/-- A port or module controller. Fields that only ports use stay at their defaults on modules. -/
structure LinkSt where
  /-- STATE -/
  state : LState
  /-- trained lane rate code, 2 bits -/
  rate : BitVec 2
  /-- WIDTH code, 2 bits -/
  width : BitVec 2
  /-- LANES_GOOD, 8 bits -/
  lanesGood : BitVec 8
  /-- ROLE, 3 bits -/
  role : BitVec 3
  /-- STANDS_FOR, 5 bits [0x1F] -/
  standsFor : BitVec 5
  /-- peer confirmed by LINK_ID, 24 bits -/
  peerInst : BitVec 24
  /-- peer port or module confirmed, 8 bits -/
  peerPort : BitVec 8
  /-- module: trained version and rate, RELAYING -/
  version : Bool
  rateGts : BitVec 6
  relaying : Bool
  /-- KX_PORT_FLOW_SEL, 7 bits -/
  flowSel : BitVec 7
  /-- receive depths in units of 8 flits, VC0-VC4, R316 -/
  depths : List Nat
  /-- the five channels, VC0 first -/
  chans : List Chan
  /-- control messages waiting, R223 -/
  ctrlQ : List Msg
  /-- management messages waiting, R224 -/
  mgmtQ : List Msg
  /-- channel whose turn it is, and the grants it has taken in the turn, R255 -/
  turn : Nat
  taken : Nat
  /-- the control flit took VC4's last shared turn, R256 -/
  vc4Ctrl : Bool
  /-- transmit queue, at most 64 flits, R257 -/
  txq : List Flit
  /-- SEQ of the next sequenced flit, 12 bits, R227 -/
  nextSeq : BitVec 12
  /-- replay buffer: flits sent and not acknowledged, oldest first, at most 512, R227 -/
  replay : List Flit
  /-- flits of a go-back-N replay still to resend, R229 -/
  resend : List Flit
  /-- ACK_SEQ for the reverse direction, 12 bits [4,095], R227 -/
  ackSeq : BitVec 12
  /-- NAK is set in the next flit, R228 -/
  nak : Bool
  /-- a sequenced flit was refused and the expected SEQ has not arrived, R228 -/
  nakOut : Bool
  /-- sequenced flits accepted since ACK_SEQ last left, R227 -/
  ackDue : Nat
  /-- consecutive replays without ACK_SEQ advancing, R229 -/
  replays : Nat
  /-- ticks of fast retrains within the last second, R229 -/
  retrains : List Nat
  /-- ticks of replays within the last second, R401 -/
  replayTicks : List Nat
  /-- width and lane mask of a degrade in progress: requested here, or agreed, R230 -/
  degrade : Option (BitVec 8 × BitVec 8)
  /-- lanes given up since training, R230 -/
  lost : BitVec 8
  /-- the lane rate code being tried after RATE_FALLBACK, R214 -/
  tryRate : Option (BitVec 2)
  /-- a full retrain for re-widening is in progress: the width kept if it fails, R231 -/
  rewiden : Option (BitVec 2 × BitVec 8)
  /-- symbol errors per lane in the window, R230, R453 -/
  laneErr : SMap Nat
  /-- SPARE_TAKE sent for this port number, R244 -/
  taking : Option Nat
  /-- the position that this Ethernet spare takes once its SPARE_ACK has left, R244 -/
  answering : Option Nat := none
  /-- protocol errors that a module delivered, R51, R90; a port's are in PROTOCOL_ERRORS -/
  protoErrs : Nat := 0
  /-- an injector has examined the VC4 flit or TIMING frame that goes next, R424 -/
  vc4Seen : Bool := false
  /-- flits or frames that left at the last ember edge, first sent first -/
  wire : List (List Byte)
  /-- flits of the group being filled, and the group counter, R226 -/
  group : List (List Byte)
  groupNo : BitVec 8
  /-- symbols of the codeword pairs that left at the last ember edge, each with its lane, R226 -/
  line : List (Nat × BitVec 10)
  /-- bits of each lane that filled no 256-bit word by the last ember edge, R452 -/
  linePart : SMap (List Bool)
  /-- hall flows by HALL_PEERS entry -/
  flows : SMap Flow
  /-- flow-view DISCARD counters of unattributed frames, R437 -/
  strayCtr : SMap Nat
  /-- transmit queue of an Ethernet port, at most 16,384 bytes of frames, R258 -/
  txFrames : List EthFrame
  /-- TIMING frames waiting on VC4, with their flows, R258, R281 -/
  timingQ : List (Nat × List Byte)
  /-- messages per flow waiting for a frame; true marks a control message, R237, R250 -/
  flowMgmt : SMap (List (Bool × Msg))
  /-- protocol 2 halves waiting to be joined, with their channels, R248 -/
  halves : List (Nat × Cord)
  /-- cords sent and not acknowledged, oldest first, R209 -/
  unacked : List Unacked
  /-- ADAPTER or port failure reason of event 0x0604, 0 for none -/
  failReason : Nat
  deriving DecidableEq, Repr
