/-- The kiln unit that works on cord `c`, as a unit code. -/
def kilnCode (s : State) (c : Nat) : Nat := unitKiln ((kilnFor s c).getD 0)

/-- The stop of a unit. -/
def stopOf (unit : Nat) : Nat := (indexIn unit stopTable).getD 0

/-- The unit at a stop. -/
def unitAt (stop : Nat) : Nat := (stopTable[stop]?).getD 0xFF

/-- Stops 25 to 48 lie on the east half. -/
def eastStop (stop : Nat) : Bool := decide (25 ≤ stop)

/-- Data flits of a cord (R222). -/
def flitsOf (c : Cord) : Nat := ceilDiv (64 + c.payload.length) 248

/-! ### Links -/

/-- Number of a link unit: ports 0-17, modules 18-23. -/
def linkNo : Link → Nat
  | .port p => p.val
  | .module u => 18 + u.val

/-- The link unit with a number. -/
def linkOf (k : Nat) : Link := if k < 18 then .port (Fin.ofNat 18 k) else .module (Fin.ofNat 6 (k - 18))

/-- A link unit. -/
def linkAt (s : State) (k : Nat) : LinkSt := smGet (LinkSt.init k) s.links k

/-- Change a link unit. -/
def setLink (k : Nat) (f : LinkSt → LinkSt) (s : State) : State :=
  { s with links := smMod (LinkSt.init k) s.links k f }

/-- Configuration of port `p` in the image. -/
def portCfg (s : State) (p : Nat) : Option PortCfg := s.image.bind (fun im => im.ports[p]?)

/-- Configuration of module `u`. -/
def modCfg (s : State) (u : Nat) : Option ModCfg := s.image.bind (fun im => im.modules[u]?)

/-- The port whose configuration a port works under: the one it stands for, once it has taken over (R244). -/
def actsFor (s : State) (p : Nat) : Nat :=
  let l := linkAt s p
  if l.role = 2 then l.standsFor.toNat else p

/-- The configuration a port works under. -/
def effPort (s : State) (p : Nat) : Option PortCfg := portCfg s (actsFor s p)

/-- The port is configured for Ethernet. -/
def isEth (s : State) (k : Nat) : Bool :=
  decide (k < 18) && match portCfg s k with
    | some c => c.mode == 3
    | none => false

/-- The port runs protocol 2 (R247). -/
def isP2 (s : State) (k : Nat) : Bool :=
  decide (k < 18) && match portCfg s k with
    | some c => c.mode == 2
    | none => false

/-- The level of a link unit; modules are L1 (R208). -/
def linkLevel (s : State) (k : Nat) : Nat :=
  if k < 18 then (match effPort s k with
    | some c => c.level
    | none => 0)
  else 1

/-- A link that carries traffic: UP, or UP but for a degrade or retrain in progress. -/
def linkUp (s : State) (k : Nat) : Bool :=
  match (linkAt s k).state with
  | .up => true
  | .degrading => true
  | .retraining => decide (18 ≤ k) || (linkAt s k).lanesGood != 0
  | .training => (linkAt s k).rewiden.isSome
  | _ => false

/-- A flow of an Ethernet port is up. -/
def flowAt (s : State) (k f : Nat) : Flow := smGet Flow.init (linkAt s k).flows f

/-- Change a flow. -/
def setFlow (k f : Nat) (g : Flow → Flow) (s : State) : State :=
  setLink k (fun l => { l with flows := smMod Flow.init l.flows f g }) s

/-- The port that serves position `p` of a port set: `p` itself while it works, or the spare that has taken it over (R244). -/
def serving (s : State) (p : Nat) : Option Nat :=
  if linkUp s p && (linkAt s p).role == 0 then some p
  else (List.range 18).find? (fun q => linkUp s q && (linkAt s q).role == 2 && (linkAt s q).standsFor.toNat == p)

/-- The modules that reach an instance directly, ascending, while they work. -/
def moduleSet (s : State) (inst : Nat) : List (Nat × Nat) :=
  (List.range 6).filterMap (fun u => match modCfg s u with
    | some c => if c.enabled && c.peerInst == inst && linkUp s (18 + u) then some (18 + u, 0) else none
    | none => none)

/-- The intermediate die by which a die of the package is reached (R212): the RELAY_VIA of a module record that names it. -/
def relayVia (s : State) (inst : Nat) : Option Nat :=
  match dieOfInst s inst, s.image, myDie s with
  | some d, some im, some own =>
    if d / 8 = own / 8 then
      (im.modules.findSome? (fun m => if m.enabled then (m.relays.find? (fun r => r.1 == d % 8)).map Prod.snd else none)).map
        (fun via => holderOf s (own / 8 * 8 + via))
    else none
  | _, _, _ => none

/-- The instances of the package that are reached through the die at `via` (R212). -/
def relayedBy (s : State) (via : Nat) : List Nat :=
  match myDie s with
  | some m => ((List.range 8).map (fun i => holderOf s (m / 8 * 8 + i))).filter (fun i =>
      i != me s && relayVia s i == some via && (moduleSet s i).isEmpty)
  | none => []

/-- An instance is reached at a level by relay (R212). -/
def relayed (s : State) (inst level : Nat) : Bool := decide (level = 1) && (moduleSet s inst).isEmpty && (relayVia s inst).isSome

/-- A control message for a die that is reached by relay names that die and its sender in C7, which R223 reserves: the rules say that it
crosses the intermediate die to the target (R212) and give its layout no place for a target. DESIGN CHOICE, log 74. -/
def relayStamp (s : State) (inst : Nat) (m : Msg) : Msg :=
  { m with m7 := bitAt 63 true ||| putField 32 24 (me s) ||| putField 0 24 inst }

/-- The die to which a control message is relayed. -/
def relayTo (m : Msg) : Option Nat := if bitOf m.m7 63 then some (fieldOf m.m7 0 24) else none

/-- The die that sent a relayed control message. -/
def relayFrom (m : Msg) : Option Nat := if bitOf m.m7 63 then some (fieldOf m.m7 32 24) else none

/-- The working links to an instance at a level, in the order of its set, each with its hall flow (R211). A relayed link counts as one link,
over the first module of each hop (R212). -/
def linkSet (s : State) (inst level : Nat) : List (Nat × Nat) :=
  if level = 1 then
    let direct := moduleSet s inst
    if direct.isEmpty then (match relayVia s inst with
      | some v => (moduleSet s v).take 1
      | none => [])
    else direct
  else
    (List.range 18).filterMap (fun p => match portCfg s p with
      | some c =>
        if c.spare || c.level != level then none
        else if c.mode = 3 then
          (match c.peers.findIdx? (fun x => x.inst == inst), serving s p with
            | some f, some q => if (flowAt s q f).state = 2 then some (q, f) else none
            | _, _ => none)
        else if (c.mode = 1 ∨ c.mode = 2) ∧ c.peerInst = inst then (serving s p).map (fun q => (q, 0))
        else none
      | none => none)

---

The range runs from the line with "structure LinkSt where" up to and including the line with "resend : List Flit" in the listing above; please write out exactly those lines and nothing more.

• [Answer space]:
structure LinkSt where
  /-- STATE -/
  state : LState
  /-- trained lane rate code, 2 bits -/
  rate : BitVec 2
  /-- WIDTH code, 2 bits -/
  width : BitVec 2
  /-- LANES_GOOD, 8 bits -/
  lanesGood : BitVec 8
  /-- ROLE, 3 bits -/
  role : BitVec 3
  /-- STANDS_FOR, 5 bits [0x1F] -/
  standsFor : BitVec 5
  /-- peer confirmed by LINK_ID, 24 bits -/
  peerInst : BitVec 24
  /-- peer port or module confirmed, 8 bits -/
  peerPort : BitVec 8
  /-- module: trained version and rate, RELAYING -/
  version : Bool
  rateGts : BitVec 6
  relaying : Bool
  /-- KX_PORT_FLOW_SEL, 7 bits -/
  flowSel : BitVec 7
  /-- receive depths in units of 8 flits, VC0-VC4, R316 -/
  depths : List Nat
  /-- the five channels, VC0 first -/
  chans : List Chan
  /-- control messages waiting, R223 -/
  ctrlQ : List Msg
  /-- management messages waiting, R224 -/
  mgmtQ : List Msg
  /-- channel whose turn it is, and the grants it has taken in the turn, R255 -/
  turn : Nat
  taken : Nat
  /-- the control flit took VC4's last shared turn, R256 -/
  vc4Ctrl : Bool
  /-- transmit queue, at most 64 flits, R257 -/
  txq : List Flit
  /-- SEQ of the next sequenced flit, 12 bits, R227 -/
  nextSeq : BitVec 12
  /-- replay buffer: flits sent and not acknowledged, oldest first, at most 512, R227 -/
  replay : List Flit
  /-- flits of a go-back-N replay still to resend, R229 -/
  resend : List Flit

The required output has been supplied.